Bedside myocardial perfusion assessment with contrast echocardiography.

This article is one of ten reviews selected from the Annual Update in Intensive Care and Emergency medicine 2016. Other selected articles can be found online at http://www.biomedcentral.com/collections/annualupdate2016. Further information about the Annual Update in Intensive Care and Emergency Medicine is available from http://www.springer.com/series/8901.

Background

Myocardial perfusion can be safely assessed at the bedside using contrast echocardiography. The contrast agents consist of tiny microbubbles (approximately 1–8 μm in diameter), which remain in the systemic circulation for ~ 3–5 min after venous injection. Low intensity ultrasound imaging is required to prevent the microbubbles from being destroyed. Myocardial perfusion is assessed by destroying the microbubbles with a ‘flash’ of higher intensity ultrasound and then analyzing the replenishment rate as the microbubbles seep back into the myocardial circulation.
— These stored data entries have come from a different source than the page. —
-- ==== Sys2Proof/Tests/Slice0.lean ====
section
/-! SUPPORT. The model's own tests: ill-formed commands are refused, no word spells a command,
each statement's premises are met by some state, and a few commands give the results that the spec states. -/

set_option Elab.async false

namespace Sys2Proof.Tests

open Sys2Proof Sys2Proof.Machine Sys2Proof.Safety

/-! ## Machines for the tests -/

/-- Two ponds in service, and memory, tables and futures empty. -/
def twoPonds : State :=
  { State.reset with
    map := { State.reset.map with toPhys := [(0, 0), (1, 1)] },
    ponds := [(0, { Pond.reset with powered := true }), (1, { Pond.reset with powered := true })] }

/-- The two ponds with object values, each an index, a sub-index and a value. -/
def withObjs (os : List (Nat × Nat × Nat)) (s : State) : State :=
  os.foldl (fun s o => setObj s (key o.1 o.2.1) o.2.2) s

/-- A device whose service core serves a host that owns it: the boot has passed B3 and the link is up. -/
def served : State := withObjs [(0x3010, 1, 9), (0x3000, 1, 2), (0x3101, 7, 0x300), (0x3101, 9, 2)] twoPonds

/-- The same device in the setup regime with the debug port open for writes and an image staged. -/
def setupServed : State :=
  { withObjs [(0x2E00, 1, 1)] served with
    secure := { served.secure with level := 2 }, boot := { served.boot with staged := true } }

/-- A write of an object in its own width passes every check, in the state itself. -/
def accepts (s : State) (m index sub v : Nat) : Bool :=
  isMaster m && reaches s m true && decide (checkedIn m s = some s) &&
    match lookup s index sub with
    | .error _ => false
    | .ok r => !longType r && decide (r.access ≠ .const ∧ r.access ≠ .ro) &&
        mayWrite s m (key index sub) r.access &&
        decide (m = hostMaster → storeByte m (naturalWidth m index sub) = 0 ∧
          cellAligned 0 (storeWidth m (naturalWidth m index sub)) = true ∧
          cellShape r (storeWidth m (naturalWidth m index sub)) v = 0) &&
        decide (m ≠ hostMaster → m ≠ debugMaster → naturalWidth m index sub = typeSize r.type) &&
        decide (isCanMaster m = true → sessionFree s (m / 256 - 1) (m % 128) = true) &&
        decide (rangeCode s (key index sub) v r = 0) && decide (stateCode s (key index sub) v r = 0)

/-- What `accepts` computes is the premise of the statements about writes. -/
theorem accepted_of_accepts {s : State} {m index sub v : Nat} (h : accepts s m index sub v = true) :
    ∃ r, AcceptedAs s m index sub v r s := by
  unfold accepts at h
  split at h
  · simp at h
  · next r hr =>
    simp only [Bool.and_eq_true, decide_eq_true_eq, Bool.not_eq_true'] at h
    obtain ⟨⟨⟨h1, h2⟩, h3⟩, ⟨⟨⟨⟨⟨⟨h4, h5⟩, h6⟩, h7⟩, h8⟩, h9⟩, h10⟩, h11⟩ := h
    exact ⟨r, h1, h2, h3, hr, h4, h5, h6, h7, h8, h9, h10, h11⟩

/-! ## The block as a machine -/

/-- A queue with one command in front. -/
theorem witness_StepRunsFrontCommand :
    ({ State.reset with pending := [.tapReset, .idcode] } : State).pending = .tapReset :: [.idcode] := rfl

/-- A command whose pond exists, and one whose pond does not. -/
theorem witness_CommandsComplete : UnitsExist (.set 127) twoPonds ∧ ¬ UnitsExist (.set 128) twoPonds := by
  unfold UnitsExist
  decide

/-- A step that answers a next state, and an empty queue. -/
theorem witness_StepTakesOneCommand :
    (∃ t, step { State.reset with pending := [.tapReset] } = .next t) ∧ State.reset.pending = [] :=
  ⟨⟨_, rfl⟩, rfl⟩

/-- The keys of a table rise strictly. -/
def keysRise {α : Type} : NMap α → Bool
  | [] => true
  | e :: m => m.all (fun x => decide (e.1 < x.1)) && keysRise m

theorem sorted_of_keysRise {α : Type} : ∀ {m : NMap α}, keysRise m = true → MapSorted m
  | [], _ => List.Pairwise.nil
  | e :: m, h => by
    simp only [keysRise, Bool.and_eq_true, List.all_eq_true, decide_eq_true_eq] at h
    exact List.Pairwise.cons h.1 (sorted_of_keysRise h.2)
There is reasonable evidence that myocardial contrast perfusion echocardiography (MCPE) can help in the detection of coronary artery disease as well as having prognostic value over regional wall motion analysis. However, there are challenges in bringing it into everyday clinical use: the imaging is challenging and relatively complicated compared to standard echocardiography; the sensitivity and specificity are not 100 %; it remains an ‘off‐label’ use of contrast echocardiography; and there are safety issues to consider. It has been investigated for more than 25 years and yet still has not made it into main‐steam cardiac evaluation.

One area of considerable interest and future potential is in critically ill patients who have raised cardiac enzymes, especially troponins, with or without electrocardiogram (EKG) abnormalities or regional wall motion abnormalities, in whom the diagnosis of ischemia needs to be addressed. Examples include Takotsubo’s or septic cardiomyopathy. Investigation with angiography or further imaging may be detrimental in patients with acute renal failure or bleeding risk and there are dangers associated with unnecessary transfer. It is not suggested that MCPE would take the place of angiography or other investigations assessing myocardial perfusion, but potentially MCPE could identify patients (or at least triage them) who have normal myocardial perfusion yet abnormal troponins, EKGs and have regional wall motion abnormalities. In addition, there are exciting implications for the future use of microbubble contrast in terms of drug and gene delivery.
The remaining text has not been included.